Leicht kann man sich mit Bassanis Erzählfiguren und deren Empfindungen identifizieren. Das bürgerliche Milieu der Ferrareser Geschichten war dem deutschen Leser jedenfalls sehr viel näher als das proletarische Milieu der der kommunistischen Schule angehörenden Autoren. Beispielsweise konnte man die Gefühle des Doktor Fadigati in der Brille mit Goldrand sehr gut nachempfinden, weil jene kleinbürgerliche Atmosphäre auch in deutschen Städten verbreitet war. Wenn von der großen Resonanz der Romane von Giorgio Bassani in Deutschland die Rede ist, darf der Münchner Piper Verlag nicht unerwähnt bleiben, der für viele Jahrzehnte die deutschen Rechte auf sein Werk besaß. Heute werden die Romane Bassanis in dem auf die neuere italienische Literatur spezialisierten Berliner Wagenbach Verlag ediert. In dem jetzt wieder aufgelegten schmalen Band Der Geruch von Heu sind einige verstreute Arbeiten von Bassani versammelt, in denen man sofort seinen melancholischen, aber nicht nostalgischen, in der Personenbeschreibung immer leicht unscharfen, manchmal auch geheimnisvollen Ton spürt. Besonders in der längsten Erzählung des Bandes „Weitere Nachrichten von Bruno Lattes“ ist Bassani diese für sein Werk typische Verknüpfung von „Großer Geschichte“ und den Gefühlen der diese Geschichte ertragenden einzelnen Menschen ergreifend gelungen. „Seitdem er am Morgen in den Zug gestiegen war, hatte er an nichts anderes gedacht als an Adriana und an die internationale politische Situation.“
Und die „Große Geschichte“ mündet bei Bassani immer in ein ganz konkretes Datum: das Jahr 1938, als die italienischen Juden mit der Verkündigung der sogenannten „Rassegesetze“ von einem Tag auf den anderen radikal aus dem öffentlichen Leben verbannt wurden. Die Bücher von Bassani lesend kann man wenigstens erahnen, wie schmerzhaft, wie radikal der „Zivilisationsbruch Faschismus“ das Leben der Italiener jüdischen Glaubens verändert hat.
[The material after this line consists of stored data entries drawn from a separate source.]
-- ==== Sys2Proof/Tests/Slice0.lean ====
section
/-! SUPPORT. Tests of the model on values the spec states (95_test_vectors.md unless another file is named), the refusal of an
ill-formed Field Table by each check, and for every statement that has hypotheses a witness that meets them. -/

namespace Sys2Proof.Tests

-- Each evaluation by the kernel waits for the ones before it: one thread is enough, and many would each hold a stack.
set_option Elab.async false

open Sys2Proof.Machine

/-! ### Helpers -/

/-- The pattern buffer PB of 95_test_vectors.md section 2.1: byte `i` is `0xA0 + i`. -/
def pattern : MsgWord :=
  0xA0A1A2A3A4A5A6A7A8A9AAABACADAEAFB0B1B2B3B4B5B6B7B8B9BABBBCBDBEBFC0C1C2C3C4C5C6C7C8C9CACBCCCDCECF

/-- Fresh, with PB in BUF and the tag 0x2A (M3). -/
def loaded : State :=
  { State.reset with buf := Memory.ofMessage pattern 48, tag := 0x2A, tagValid := true }

/-- RESP of 95_test_vectors.md program P2. -/
def response : MsgWord :=
  0x2402000000000000000000004C4F434C83AA82040000000083AA82680000000083AA82681999999A83AA826833333333

/-- Fresh, with every byte 0xFF. -/
def allOnes : State :=
  { State.reset with buf := Memory.ofMessage (BitVec.allOnes 384) 48 }

/-- Fresh, but halted by code 3 (H1). -/
def haltedState : State := { State.reset with fault := 3 }

/-- Fresh, with `w` presented. -/
def presenting (w : CmdWord) : State := State.reset.pushMove (.command w 0)

/-- The next state of an outcome, if it is one. -/
def nextOf (o : Host.Outcome State Fault Refusal) : Option State :=
  match o with
  | .next t => some t
  | .fault _ => none
  | .refused _ => none

/-- The response of an outcome: (status, rdata). -/
def answer (o : Host.Outcome State Fault Refusal) : Option (Nat × Nat) :=
  match nextOf o with
  | some t => t.rsp.map fun r => (r.status.toNat, r.rdata.toNat)
  | none => none

/-- The first bytes of BUF of an outcome. -/
def firstBytes (n : Nat) (o : Host.Outcome State Fault Refusal) : List Nat :=
  match nextOf o with
  | some t => (List.range n).map fun i => (t.buf.read i).toNat
  | none => []

/-! ### Decoding, words written out from 30_encoding.md R82 and R86: op, rsv, sel (2 digits), wdata (16 digits) -/

theorem test_decode_getf : decode 0x100C0000000000000000 = .ok (.getf 12) := by decide
theorem test_decode_setf : decode 0x200A83AA826800000000 = .ok (.setf 10 0x83AA826800000000) := by decide
theorem test_decode_getb : decode 0x302F0000000000000000 = .ok (.getb 47) := by decide
theorem test_decode_setb : decode 0x402F00000000000000FF = .ok (.setb 47 0xFF) := by decide
theorem test_decode_mclr : decode 0x50000000000000000000 = .ok .mclr := by decide
theorem test_decode_mload : decode 0x6000000000000000002A = .ok (.mload 0x2A) := by decide
theorem test_decode_tagset : decode 0x70000000C0A80001007B = .ok (.tagset 0xC0A80001007B) := by decide
theorem test_decode_tagget : decode 0x80000000000000000000 = .ok .tagget := by decide
theorem test_decode_p2n : decode 0x9000408F400000000000 = .ok (.p2n 0x408F400000000000) := by decide
theorem test_decode_n2p : decode 0xA00083AA826800000000 = .ok (.n2p 0x83AA826800000000) := by decide
theorem test_decode_rdstat : decode 0xB0000000000000000000 = .ok .rdstat := by decide

/-- Illegal words and their reasons (section 2.8). -/
theorem test_decode_illegal :
    decode 0x00000000000000000000 = .error .reservedOp ∧ decode 0xC0000000000000000000 = .error .reservedOp ∧
    decode 0xD0000000000000000000 = .error .reservedOp ∧ decode 0xE0000000000000000000 = .error .reservedOp ∧
    decode 0xFFFFFFFFFFFFFFFFFFFF = .error .rsvNonZero ∧ decode 0x2F0C0000000000000000 = .error .rsvNonZero ∧
    decode 0x100D0000000000000001 = .error .wdataNonZero ∧ decode 0x50010000000000000000 = .error .selNonZero ∧
    decode 0x90017FF0000000000000 = .error .selNonZero ∧ decode 0xB0000000000000000001 = .error .wdataNonZero := by decide

/-- The bit numbering of opcode_table.json. -/
theorem test_decode_table_word :
    decodeTableWord 80 0x20010000000000000007 = some (.setf 1 7) ∧ decodeTableWord 80 0x20000000000000000000 = some (.setf 0 0) ∧
    decodeTableWord 80 0 = none := by decide

/-- The word placed for the fetch is the one the next step performs. -/
theorem test_fetch_word :
    answer (step (State.reset.withFetchWord 80 0x90000000000000000000)) = some (0, 0x83AA7E8000000000) := by decide +kernel

/-! ### An ill-formed Field Table is refused by the check it fails (00_scope.md R10) -/

/-- The standard table. -/
theorem test_field_table_ok : fieldTableWellFormed Config.fieldTable = true := by decide

/-- Twelve entries. -/
theorem test_field_count_refused : fieldCountOk (Config.fieldTable.take 12) = false := by decide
Dass seine Bücher bis heute keinen Staub ansetzen und uns immer noch ergreifen, ist aber nicht zuletzt auch dem Übersetzer Herbert Schlüter zu verdanken, dem es gelungen ist, in der deutschen Sprache jene feinen Schattierungen von Ironie, der Leichtigkeit des Seins und gleichzeitig der Dramatik von Einzelschicksalen in Zeiten größter geschichtlicher Dunkelheit nachzubilden. „Bassanis Werk nimmt einen wichtigen Rang in der europäischen Kultur ein“, schrieb ein deutscher Kritiker einmal über das Gesamtwerk des Ferrareser Schriftstellers. Fast zehn Jahre nach seinem Tod und immer wieder die Erzählungen von Giorgio Bassani lesend, kann man an diesem Urteil kein überzogenes Pathos entdecken. Es stimmt nach wie vor.

Carl Wilhelm Macke

Giorgio Bassani: Der Geruch von Heu.
Aus dem Italienischen von Herbert Schlüter.
Berlin: Verlag Klaus Wagenbach 2009. 108 Seiten. 8,90 Euro.